3. In Allrid v. Emory University, supra, we held, in accordance with Hamby v. Neurological Assoc., P.C., 243 Ga. 698 (256 SE2d 378) (1979), that the classification of medical-malpractice actions separately from other tort actions for statute-of-limitations purposes is a rational exercise of the legislative power.
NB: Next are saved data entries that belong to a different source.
-- ==== Sys2Proof/Word.lean ====
section
/-!
DEFINITION. Word.lean: the register word (R6: every register is 64 bits wide) and the byte.
-/

namespace Sys2Proof

/-- A register value (R6). -/
abbrev Word := BitVec 64

/-- One byte of memory, of a frame or of a payload. -/
abbrev Byte := BitVec 8

end Sys2Proof
end

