/-- A stack context (R372 to R402). -/
structure IncState where
  /-- R378: queue of events -/
  q : List Word := []
  /-- R393: geometry that CLEAR recorded; ledger item of a running CLEAR -/
  geom : Nat × Nat := (0, 0)
  clear : Option Nat := none
  /-- R384: rebase asked for; running rebase; target of the rebase item -/
  rebReq : Bool := false
  reb : Option Rebase := none
  target : Word := 0
  /-- R395: a rebase must come before the next event -/
  needReb : Bool := false
  /-- R377, R378, R380, R399: marks for the coming readouts: STALE, windows with LOSS, POISON, SAT -/
  stale : Bool := false
  loss : List Nat := []
  poison : Bool := false
  sat : Bool := false
  /-- R390: window whose events each VOXEL bank holds unread -/
  bank : Vector (Option Nat) 2 := Vector.replicate 2 none
  ro : Option RoRun := none
  det : Option DetRun := none
  /-- R399: what the readouts and detection passes of the latest chains have found, newest first, by chain -/
  infos : List (Nat × ListInfo) := []
  deriving DecidableEq, Repr


/-- The host complex and its peripherals (R548 to R567). -/
structure HostState where
  /-- R551: address at which each hart last started; a debugger has halted the hart -/
  start : Vector Word 8 := Vector.replicate 8 0
  halted : Vector Bool 8 := Vector.replicate 8 false
  /-- R532, R551: Saggar holds core 0; harts that the handshake of R506 has halted -/
  hold : Bool := true
  held : Nat := 0
  /-- R550: machine timer interrupt pending, as each hart last took note of it -/
  mtip : Vector Bool 8 := Vector.replicate 8 false
  /-- R553: priorities, enable words (by context * 32 + word), thresholds and sources claimed and not completed -/
  prio : List (Nat × Nat) := []
  enab : List (Nat × Nat) := []
  thresh : Vector Nat 16 := Vector.replicate 16 0
  claimed : List Nat := []
  /-- R557: MSI-X function mask of the configuration space; the last message sent: address, data -/
  fmask : Bool := false
  msg : Option (Word × Nat) := none
  /-- R557: the last request sent to the outbound window: PCIe address and access -/
  outb : Option (Word × Access) := none
  /-- R558: a configuration request that waits for its completion -/
  cfg : Option Nat := none
  /-- R561: the flash engine polls since this DTC; opcode, address and length of the command it runs -/
  poll : Option Word := none
  /-- R562: denied opcodes and protected ranges of flash (start, end) -/
  denied : List Nat := []
  prot : List (Nat × Nat) := []
  /-- R561: the last command sent to the flash: opcode, address, bytes written -/
  xcmd : Option (Nat × Option Nat × List Byte) := none
  /-- R563: index of the management target -/
  index : Nat := 0
  /-- R564: receive and transmit FIFOs, oldest first; the last byte sent -/
  rxf : List Byte := []
  txf : List Byte := []
  txd : Option Byte := none
  /-- R565: pin levels -/
  pins : BitVec 32 := 0
  /-- R566: the TAP has been reset and not used since -/
  tapIdle : Bool := true
  deriving DecidableEq, Repr

/-- R495: a CREATE or OBJ_NEW delta of the peer that waits for its match: body (R258) and the DTC at which it expires. -/
structure PendAlias where
  body : Nat
  until_ : Word
  deriving DecidableEq, Repr

/-- R492, R497: what a WINDOW record and a LEDGER entry tell of a window. -/
structure WinSum where
  port : Nat
  win : Nat
  admitted : Nat
  objects : Nat
  corners : Nat
  deriving DecidableEq, Repr

/-- Twin pairing (R478 to R500). -/
structure TwinState where
  /-- R489: DTC at which EN was set -/
  since : Word := 0
  /-- R484, R485: DTC of reception and w0 of the last heartbeat; the peer's last known role; offsets of the last 16 -/
  hbAt : Option Word := none
  hbW0 : Word := 0
  peerRole : Nat := 0
  ofs : List Int := []
  /-- R486: DTC of the last edge of WOETH_ALIVE_IN -/
  aliveAt : Option Word := none
  /-- R488: start of the claim window; end of the running back-off -/
  claimAt : Word := 0
  backoff : Option Word := none
  /-- R484: TAKEOVERS of the heartbeat -/
  takeovers : BitVec 8 := 0
  /-- R482: SEQ of the last sequenced frame sent, and of the last received in order -/
  seq : Nat := 0
  rseq : Nat := 0
  /-- R483: replay buffer: SEQ and frame, oldest first; sequenced frames that wait for room: TYPE and payload words -/
  replay : List (Nat × List Byte) := []
  queue : List (Nat × List Nat) := []
  /-- R494: last window of each port reported SENT -/
  ownSent : Vector Nat 8 := Vector.replicate 8 0
  /-- R483: the next sequenced frame received sets the sequence -/
  resync : Bool := true
  /-- R489: the dead-man fired in ACTIVE; DEMOTED is to set at the core's recovery -/
  demote : Bool := false
  /-- R492: ports of which the peer has reported a window SENT -/
  sentPorts : List Nat := []
  /-- R480: frames sent since the last heartbeat went out -/
  wire : List (List Byte) := []
  /-- R495: pending list -/
  pend : List PendAlias := []
  /-- R497: own WINDOW records of position windows; LEDGER entries that wait for theirs, with the DTC at which they expire -/
  own : List WinSum := []
  cmp : List (WinSum × Word) := []
  /-- R482: discontinuity records of each base -/
  discs : Vector Nat 8 := Vector.replicate 8 0
  deriving DecidableEq, Repr

/-- R501, R504, R518, R526, R592: where the power controller stands. -/
inductive PwrPhase where
  /-- PORST_N has risen; the straps are not sampled yet (R526) -/
  | porst
  | active
  | watch
  | slumber
  | dormant
  /-- an entry runs (R510) -/
  | entering
  /-- the stopped pages restart (R508) -/
  | rollback
  /-- an exit runs (R518) -/
  | exiting
  /-- THERMTRIP_N is asserted (R592) -/
  | tripped
  deriving DecidableEq, Repr

/-- R513: a wake event. -/
inductive WakeCause where
  | pin
  | alarm (p : Fin 8)
  | i2c
  | hbm
  | sw
  deriving DecidableEq, Repr

/-- The power controller (R501 to R527, R580 to R584, R592). -/
structure PwrState where
  phase : PwrPhase := .porst
  /-- state of a running entry (1 WATCH, 2 SLUMBER, 3 DORMANT), or the state left by a running exit (0 power-on reset) -/
  target : Nat := 0
  /-- step of the running entry (1 to 5) or exit (1 to 4) -/
  step : Nat := 0
  /-- R504: the entry started from WATCH -/
  fromWatch : Bool := false
  /-- R505: pages that have not answered, with their step, the first of them having REQ; pages that answered ACK, last first -/
  todo : List (Nat × Nat) := []
  acked : List Nat := []
  /-- R508: pages that WATCH has stopped, last first, while an entry from WATCH runs -/
  held : List Nat := []
  reqAt : Word := 0
  /-- R511, R512: a wake event that arrived during the entry, or that a running exit answers -/
  wake : List WakeCause := []
  /-- R512: the wake was latched after the point of no return -/
  replayed : Bool := false
  /-- R527: DTC at which the entry or exit began -/
  startAt : Word := 0
  /-- R46: while the AON domain carries the DTC: the phase of its clock, in 10^-9 / 32,768 of a cycle, and the part of the count
  below one ns, in 1/64 ns -/
  aonPhase : Nat := 0
  aonFrac : Nat := 0
  /-- R519: failed attempts of X1; the 20 ms wait runs -/
  attempts : Nat := 0
  retry : Bool := false
  /-- R527: an exit has failed since the last successful one -/
  failed : Bool := false
  /-- R524: the retention SRAM holds the set of an S3 -/
  saved : Bool := false
  /-- R524: enabled ports in ascending order of their surface regions at power-down -/
  ports : List (Fin 8) := []
  /-- R454: channels that failed training in the running exit -/
  memFail : List (Fin 16) := []
  /-- R516: AON comparators -/
  alarms : List (Fin 8 × Word) := []
  /-- R502: PWR_EN0–6, REFCLK_EN -/
  pwrEn : BitVec 7 := 0
  refclk : Bool := false
  /-- R580: CORE_VID; a raise of the point that waits: point and DTC of the new CORE_VID -/
  vid : Nat := 2
  raise : Option (Nat × Word) := none
  deriving DecidableEq, Repr

/-- R542: an outstanding challenge: its block, its level, the DTC of its issue. -/
structure Challenge where
  block : List Byte
  level : Nat
  at_ : Word
  deriving DecidableEq, Repr

/-- Saggar (R528 to R547), besides its registers. -/
structure SgrState where
  /-- R534: hash of the selected firmware image -/
  fwHash : List Byte := []
  /-- R529: the seed -/
  seed : Option Nat := none
  /-- R533: the valid ownership record -/
  record : Option (List Byte) := none
  /-- R535: monotonic counters of the flash: FIRMWARE, LOADER, RECORD; the block authenticates -/
  counters : Vector Nat 3 := Vector.replicate 3 0
  /-- R542: outstanding challenge; CHALLENGE is refused until this DTC -/
  chal : Option Challenge := none
  refuse : Option Word := none
  /-- R537: wakes since the last cold start -/
  wakes : Nat := 0
  /-- R543: a RETURN opens: its ledger item, if it has one -/
  erase : Option (Option Nat) := none
  deriving DecidableEq, Repr

/-- The state of the part. -/
structure State where
  /-- R1, R451: order code -/
  part : Part := .i24
  /-- R46: device time counter -/
  dtc : Word := 0
  /-- the model's own: the next free value's index -/
  free : Nat := 0
  /-- R6: registers that do not hold their reset value, by page * 0x10000 + offset -/
  regs : List (Nat × Word) := []
  /-- R6, R8: what the last bus access answered -/
  reply : Reply := .none
  /-- R470: pages in STATE OFF -/
  off : List Nat := []
  /-- R472: pages in STATE RESET -/
  inReset : List Nat := []
  /-- R205: PLLs that have lost lock -/
  unlocked : List (Fin 4) := []
  /-- R82: scheduled items -/
  sched : List Sched := []
  /-- R451 to R469: memory -/
  mem : MemState := {}
  /-- R431 to R436: ledger -/
  ldg : LedgerState := {}
  /-- R49 to R86: position time bases -/
  ptb : Vector PtbState 8 := Vector.replicate 8 {}
  /-- R57, R62: ENC inputs -/
  enc : Vector EncInput 8 := Vector.replicate 8 {}
  /-- R74 to R79: stamp maps -/
  tmap : Vector TmapState 8 := Vector.replicate 8 {}
  /-- R437 to R450: results unit -/
  res : ResState := {}
  /-- R87 to R112: Ethernet ports -/
  net : Vector NetState 2 := Vector.replicate 2 {}
  /-- R103, R104: PPS pins -/
  pps : PpsState := {}
  /-- R113 to R135: sensor ports -/
  sp : Vector SpState 8 := Vector.replicate 8 {}
  /-- R136 to R147: ingress event queues -/
  ieq : Vector IeqState 8 := Vector.replicate 8 {}
  /-- R31, R176 to R210: reflex path, trigger calendar, dead-man -/
  rfx : RfxState := {}
  /-- R211 to R222: surface store -/
  sfs : SfsState := {}
  /-- R223 to R233: Chord units -/
  chd : Vector ChdState 8 := Vector.replicate 8 {}
  /-- R236 to R262: Locus tracker -/
  loc : LocState := {}
  /-- R403 to R423: rate chain -/
  rch : RchState := {}
  /-- R148 to R175: Sieves and admission -/
  adm : AdmState := {}
  /-- R263 to R337: kilns' lattices -/
  lat : Vector LatState 6 := Vector.replicate 6 {}
  /-- R293 to R337: spike fabric -/
  spk : SpkState := {}
  /-- R33: CORE_CLK in MHz -/
  coreClk : Nat := 1600
  /-- R338 to R371: facets -/
  fct : Vector FctState 6 := Vector.replicate 6 {}
  /-- R372 to R402: stack contexts -/
  inc : Vector (Vector IncState 2) 6 := Vector.replicate 6 (Vector.replicate 2 {})
  /-- R548 to R567: host complex -/
  host : HostState := {}
  /-- R478 to R500: twin pairing -/
  twin : TwinState := {}
  /-- R501 to R527: power controller -/
  pwr : PwrState := {}
  /-- R528 to R547: Saggar -/
  sgr : SgrState := {}
  /-- commands waiting, first in first out -/
  pending : List Instr := []
  deriving DecidableEq, Repr

/-- R569, R502: the pages of the domains that the device powers up and down: every page but PWC. -/
def poweredPages : List Nat :=
  [0x000, 0x002, 0x003] ++ List.range' 0x008 24 ++ [0x020, 0x021, 0x022, 0x024] ++ List.range' 0x028 9 ++
    List.range' 0x040 32 ++ [0x060, 0x061] ++ List.range' 0x068 11 ++ List.range' 0x078 18 ++ List.range' 0x090 7

/-- The part right after reset (R526): every register at its reset value, every queue empty, every base stopped; the straps
are not sampled yet and every rail that the device switches is off. -/
def State.reset : State := { off := poweredPages }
In Allrid, we further held that a statute of limitations is remedial in nature, and the legislature can constitutionally provide for the ret *610 rospective application of such a remedial statute “ ‘provided a time be fixed subsequent to the passage of the statute which allows citizens affected by it a reasonable time to protect their rights.’ ” Allrid, supra, 249 Ga. at p. 37, citing Jaro, Inc. v. Shields, 123 Ga. App. 391, 392 (181 SE2d 110) (1971). We then concluded that the one-year grace-period provision contained in the 1976 Act was reasonable and, therefore, passed constitutional muster, since “[n]o cause of action which existed on July 1, 1976, the effective date of Code Ann. § 3-1102, was immediately barred by the statute. Every such cause of action survived for at least the grace period of one year.” (Emphasis in original.) Allrid, supra, 249 Ga. at p. 37.

4. However, we subsequently held in Clark v. Singer, 250 Ga. 470 (298 SE2d 484) (1983), that the 1976 medical-malpractice statute of limitations violated the Equal Protection Clause in those wrongful-death actions in which the date of death was more than two years after the negligent or wrongful act or omission, in that maintenance of the plaintiff’s wrongful-death action under such circumstances would be barred by the statute of limitations prior to the date on which the action accrued.

Shessel v. Stroup, supra, was a medical-malpractice action in which the injured party had not been killed. In Shessel, the plaintiff complained that a sterilization procedure was negligently performed on her, and, as a result, she subsequently became pregnant. There, we held that the 1976 medical-malpractice statute of limitations also violated the Equal Protection Clause in those medical-malpractice actions in which the alleged negligence produced no injury until more than two years after such alleged negligence occurred.

5. Not surprisingly, in 1985 the General Assembly passed another Act relating to limitations of actions for medical malpractice, which Act amended Article 4 of Chapter 3 of Title 9 of the Official Code of Georgia. Ga. L. 1985, p. 556 et seq.